Interview: Im Gespräch mit der Regisseurin Ronja Hemm konnten wir mehr über ihre in Nepal gedrehte Kurz-Dokumentation „For Your Sake“ erfahren, die auf den 31. Bamberger Kurzfilmtagen zu sehen war, wie sie die Familie, welche sie portraitiert, kennenlernt und in welchem zeitlichen Rahmen und mit welchen visuellen Konzepten sie den Film umsetzen konnten. 

Kannst Du mir mehr zu der Entstehung Deiner Kurz-Doku erzählen?

Die Idee zu dem Film entstand, als ich 2018 zwei Monate in Nepal herumgereist bin. Ich war dort viel in den Bergen wandern, wollte das Land aber auch abseits der faszinierenden Natur und Landschaft kennenlernen. Deswegen hab ich den Kontakt zu Einheimischen gesucht und so die Familie kennengelernt. Diesen rasanten Generationswandel, den ich in der Familie aber auch überall sonst im Land erlebt habe, fand ich unglaublich spannend. Diesen Umbruch, der dort so schnell von statten geht, wollte ich unbedingt festhalten und weil ich zu dem Zeitpunkt vor meinem Abschlussfilm stand, war mir schnell klar, dass ich mein Thema gefunden habe.  

Wie bist Du mit der Familie in Kontakt getreten und wie haben sie auf das Filmprojekt reagiert?

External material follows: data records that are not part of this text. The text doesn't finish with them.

/-- TAR (R423). -/
def Dev.tarRead (d : Dev) (base w : Nat) : Nat :=
  if base = 0xB0000 then F.TAR_STS_SLOTS.put w d.slotTables.length
  else if base = 0xB000C then d.timeSts
  else if base = 0xB0010 then lo64 d.tar.stepPend
  else if base = 0xB0014 then hi64 d.tar.stepPend
  else w

/-! ## Media, pair, faults, events, firmware, scheduler, cores -/

/-- FTL (R526, R527). -/
def Dev.ftlRead (d : Dev) (base i w : Nat) : Nat :=
  let f := d.ftl
  if base = 0xC0004 then
    f.state % 8 * 2 ^ 29 + b2n f.idMismatch * 2 ^ 28 + b2n f.keyLost * 2 ^ 27 + b2n f.commitSlow * 2 ^ 26 + b2n f.resShort * 2 ^ 25
      + b2n f.gcActive * 2 ^ 24 + f.luns % 256 * 2 ^ 16 + b2n f.fmtPend * 2 ^ 15
  else if base = 0xC0014 then f.userLu
  else if base = 0xC0018 then f.used
  else if base = 0xC001C then f.slcLimit
  else if base = 0xC0020 then f.spareLeft
  else if base = 0xC0024 then min 65535 d.wearUsed * 65536 + min 65535 d.wearMax
  else if base = 0xC0104 then F.FTL_CH_STS_STATE.put w (d.fnCode (10 + i))
  else w

/-- PAR (R554). -/
def Dev.parRead (d : Dev) (base w : Nat) : Nat :=
  let p := d.par
  if base = 0xE0004 then
    d.fnCode 18 * 2 ^ 29 + p.role.code * 2 ^ 27 + b2n p.claim * 2 ^ 26 + b2n d.claimIn * 2 ^ 25 + b2n p.solo * 2 ^ 24 + b2n p.ready * 2 ^ 23
      + (p.lanes.filter (· = true)).length * 2 ^ 21 + b2n (p.lanes.any (· = true)) * 2 ^ 20
  else if base = 0xE0010 then p.health % 256
  else w

/-- FLT and EVR (R586, R587). -/
def Dev.evrRead (d : Dev) (base i w : Nat) : Nat :=
  let e := d.evr
  if base = 0xF0004 then F.FLT_STS_HIST_FILL.put w d.flt.hist.length
  else if base = 0xF0010 then (d.flt.histCopy.getD i 0).toNat
  else if base = 0x100000 then
    b2n (decide (65536 ≤ e.recs.length)) * 2 ^ 31 + b2n (decide (61440 ≤ e.recs.length)) * 2 ^ 30 + b2n e.frozen * 2 ^ 29
      + e.staged.length * 2 ^ 22 + e.recs.length
  else if base = 0x10000C then e.lost
  else if base = 0x100018 then e.optime
  else if base = 0x10001C then e.powerCycles % 2 ^ 24
  else if base = 0x100020 then (e.copy.getD i 0).toNat
  else w

/-- UPD_STS.STATE (R591, R613). -/
def Dev.updState (d : Dev) : Nat :=
  if d.upd.recovery then 5
  else if d.upd.st ≠ 0 then d.upd.st
  else b2n (decide (16 ≤ d.upd.staged.length) && decide (pkgLen d.upd.staged ≤ d.upd.staged.length))

/-- UPD (R602, R613). -/
def Dev.updRead (d : Dev) (base w : Nat) : Nat :=
  let s := d.upd.staged
  if base = 0x110004 then d.updState * 2 ^ 28 + d.upd.hstep % 16 * 2 ^ 24 + d.updRefuse * 2 ^ 16
  else if base = 0x110008 then s.length
  else if base = 0x11000C then d.upd.run.version
  else if base = 0x110010 then (if s.length < 12 then 0 else getLe s 8 4)
  else if base = 0x110014 then
    (if s.length < 0x31 then 0 else fmtMask d.upd.cfgFmt ((List.range 21).map (fun i => getLe s (0x1C + i) 1)))
  else if base = 0x110034 then d.img.slots.length * 65536 + (d.img.camps.filter (fun e => e.2.st = 2)).length
  else w

/-- SCH (R169). -/
def Dev.schRead (d : Dev) (base i w : Nat) : Nat :=
  if base = 0x120008 then
    F.SCH_STS_HEATS_OPEN.put (F.SCH_STS_HOLD_ALL.putB w (!d.on F.SCH_CFG_EN)) (d.sch.grps.filter (fun g => g.2.heat.isSome)).length
  else if base = 0x120104 then
    let keys := if i < 6 then [i] else d.sch.ports.keys.filter (fun k => decide (6 ≤ k))
    F.SCH_PORT_STS_OD_WAIT.put (F.SCH_PORT_STS_BUSY.put w (min 100 (sumNat (keys.map (fun k => d.usedBy k true)) / 50000000)))
      (min 255 (d.sch.wait.filter (fun x => x.onDemand && pIdx x.port = i)).length)
  else w

/-- COX (R640). -/
def Dev.coxRead (d : Dev) (base w : Nat) : Nat :=
  if base = 0x140004 then sumNat ((List.range 4).map (fun n => (Config.coxLoad n d.tim.mono).toNat % 101 * 256 ^ n))
  else w

/-! ## The readback of a register -/

/-- A register's word as it reads: the stored word with the fields that report other state. -/
def Dev.shownWord (d : Dev) (ktk : Option (List Byte)) (base i w : Nat) : Nat :=
  match base / 0x10000 with
  | 0 => d.glbRead base i w
  | 1 => d.rngRead base i w
  | 2 => d.lneRead base i w
  | 3 => d.ctxRead base w
  | 4 => d.secRead ktk base i w
  | 5 => d.lcpRead base i w
  | 6 => d.radRead base i w
  | 7 => d.ethRead base i w
  | 8 => d.timRead base i w
  | 9 => d.metRead base i w
  | 10 => d.ldgRead base w
  | 11 => d.tarRead base w
  | 12 => d.ftlRead base i w
  | 14 => d.parRead base w
  | 15 => d.evrRead base i w
  | 16 => d.evrRead base i w
  | 17 => d.updRead base w
  | 18 => d.schRead base i w
  | 20 => d.coxRead base w
  | _ => w

/-- Windows of BAR0 that no register definition lists. -/
inductive Win where
  /-- word of an MSI-X table entry (R58) -/
  | msix (v k : Nat)
  | pba (k : Nat)
  | nb (port k : Nat)
  | route (port k : Nat)
  | ethCnt (port i : Nat) (high : Bool)
  | mgtTx (port k : Nat)
  | mgtRx (port k : Nat)
  | cmLast (cm k : Nat)
  | node (k : Nat)
  deriving DecidableEq, Repr

/-- The window that holds an offset. -/
def winAt (off : Nat) : Option Win :=
  let lcp := (off - 0x50000) % 0x8000
  let eth := (off - 0x70000) % 0x4000
  let p := (off - 0x70000) / 0x4000
  if off % 4 ≠ 0 then none
  else if 0x18000 ≤ off ∧ off < 0x18800 then some (.msix ((off - 0x18000) / 16) ((off / 4) % 4))
  else if 0x19000 ≤ off ∧ off < 0x19010 then some (.pba ((off - 0x19000) / 4))
  else if 0x50000 ≤ off ∧ off < 0x60000 then
    if 0x480 ≤ lcp ∧ lcp < 0x500 then some (.nb ((off - 0x50000) / 0x8000) ((lcp - 0x480) / 4))
    else if 0x500 ≤ lcp ∧ lcp < 0x540 then some (.route ((off - 0x50000) / 0x8000) ((lcp - 0x500) / 4))
    else none
  else if 0x70000 ≤ off ∧ off < 0x80000 then
    if 0x100 ≤ eth ∧ eth < 0x190 then some (.ethCnt p ((eth - 0x100) / 8) (decide (eth % 8 = 4)))
    else if 0x1000 ≤ eth ∧ eth < 0x1800 then some (.mgtTx p ((eth - 0x1000) / 4))
    else if 0x1800 ≤ eth ∧ eth < 0x2000 then some (.mgtRx p ((eth - 0x1800) / 4))
    else none
  else if 0x98000 ≤ off ∧ off < 0x98400 ∧ 0x80 ≤ off % 0x100 ∧ off % 0x100 < 0xC0 then
    some (.cmLast ((off - 0x98000) / 0x100) ((off % 0x100 - 0x80) / 4))
  else if 0xA0080 ≤ off ∧ off < 0xA0100 then some (.node ((off - 0xA0080) / 4))
  else none

/-- The words of a window as they read; words with a read effect are read by `State.busRead`. -/
def Dev.winRead (d : Dev) : Win → Nat
  | .msix v k =>
    let x := d.vec v
    (match k with | 0 => x.addr % 2 ^ 32 | 1 => x.addr / 2 ^ 32 % 2 ^ 32 | 2 => x.data % 2 ^ 32 | _ => b2n x.masked)
  | .pba k => sumNat ((List.range 32).map (fun b => b2n (d.vec (32 * k + b)).pend * 2 ^ b))
  | .nb p k => ((d.lp p).nbCopy.getD k 0).toNat
  | .route p k => ((d.lp p).rtCopy.getD k 0).toNat
  | .ethCnt p i high => if high then (d.ep p).hi.getD i 0 else (d.ep p).cnt.getD i 0 % 2 ^ 32
  | .mgtTx p k => getLe (d.ep p).mgtTx (2048 * d.rd F.ETH_MGT_PAGE_TX_PAGE p + 4 * k) 4
  | .mgtRx p k => (match (d.ep p).mgtRx with | [] => 0 | f :: _ => getLe f.2 (2048 * d.rd F.ETH_MGT_PAGE_RX_PAGE p + 4 * k) 4)
  | .cmLast c k => getLe (d.mcm c).copy (4 * k) 4
  | .node k => if k < 4 then d.word (0x2000000 + 0x80 * d.rd F.LDG_NODE_SEL_NODE + 4 * k)
               else if k < 8 then 0 else (d.ldg.nodeCopy.getD (k - 8) 0).toNat

/-- The readback of a BAR0 word once the device is READY, without the effect that some reads have (R6, R20, R52). -/
def Dev.readWord (d : Dev) (ktk : Option (List Byte)) (off : Nat) : Nat :=
  if absentOff d.grade off then 0
  else match winAt off with
    | some v => d.winRead v
    | none => match findReg off with
      | some (r, i) => d.shownWord ktk r.off i (d.word off) % 2 ^ 32
      | none => 0

/-- The registers that read before READY (R618). -/
def earlyOff (off : Nat) : Bool := off = 0 || off = 0x30 || off = 0x3C || (decide (0x80 ≤ off) && decide (off < 0xA4) && off % 4 = 0)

Der Kontakt zu der Familie kam über den Onkel der zwei Töchter zustande. Ihn hatte ich bei meiner Reise in Kathmandu kennengelernt und er hat mich damals eingeladen, seine Familie und sein Dorf zu besuchen. Außerplanmäßig musste er dann allerdings in der Stadt bleiben und ich reiste alleine in das Dorf. Dort hat mich dann Namina (die Mutter im Film) empfangen und ich konnte bei ihr wohnen. Miteinander reden konnten wir nur über Gestik und Mimik, denn ich konnte kein Wort der Stammessprache Tamang, Namina und ihr Mann kein Wort Englisch – eine spannende Erfahrung. Namina und ich fingen über die Tage an uns gegenseitig Wörter beizubringen und wir haben unglaublich viel dabei gelacht. Ich lernte Manjaru (die Oma) und später dann die zwei Töchter kennen, die aus der Stadt zu Besuch kamen. Weil die beiden Englisch in der Schule gelernt hatten, wurde die Kommunikation leichter und sie haben mir von ihren Plänen erzählt, in Japan zu studieren. An dem Punkt begann der Film in meinem Kopf zu reifen – ich wollte allerdings nichts überstürzen und hab mir das alles bei meiner weiteren Reise beim Wandern durch den Himalaya erstmal durch den Kopf gehen lassen. Vor meiner Rückreise nach Deutschland habe ich in Kathmandu dann dem Onkel von meiner Idee erzählt und wir haben die vier Frauen gefragt, ob sie sich das vorstellen könnten. Ich hab mich riesig gefreut, dass da direkt ein Ja kam.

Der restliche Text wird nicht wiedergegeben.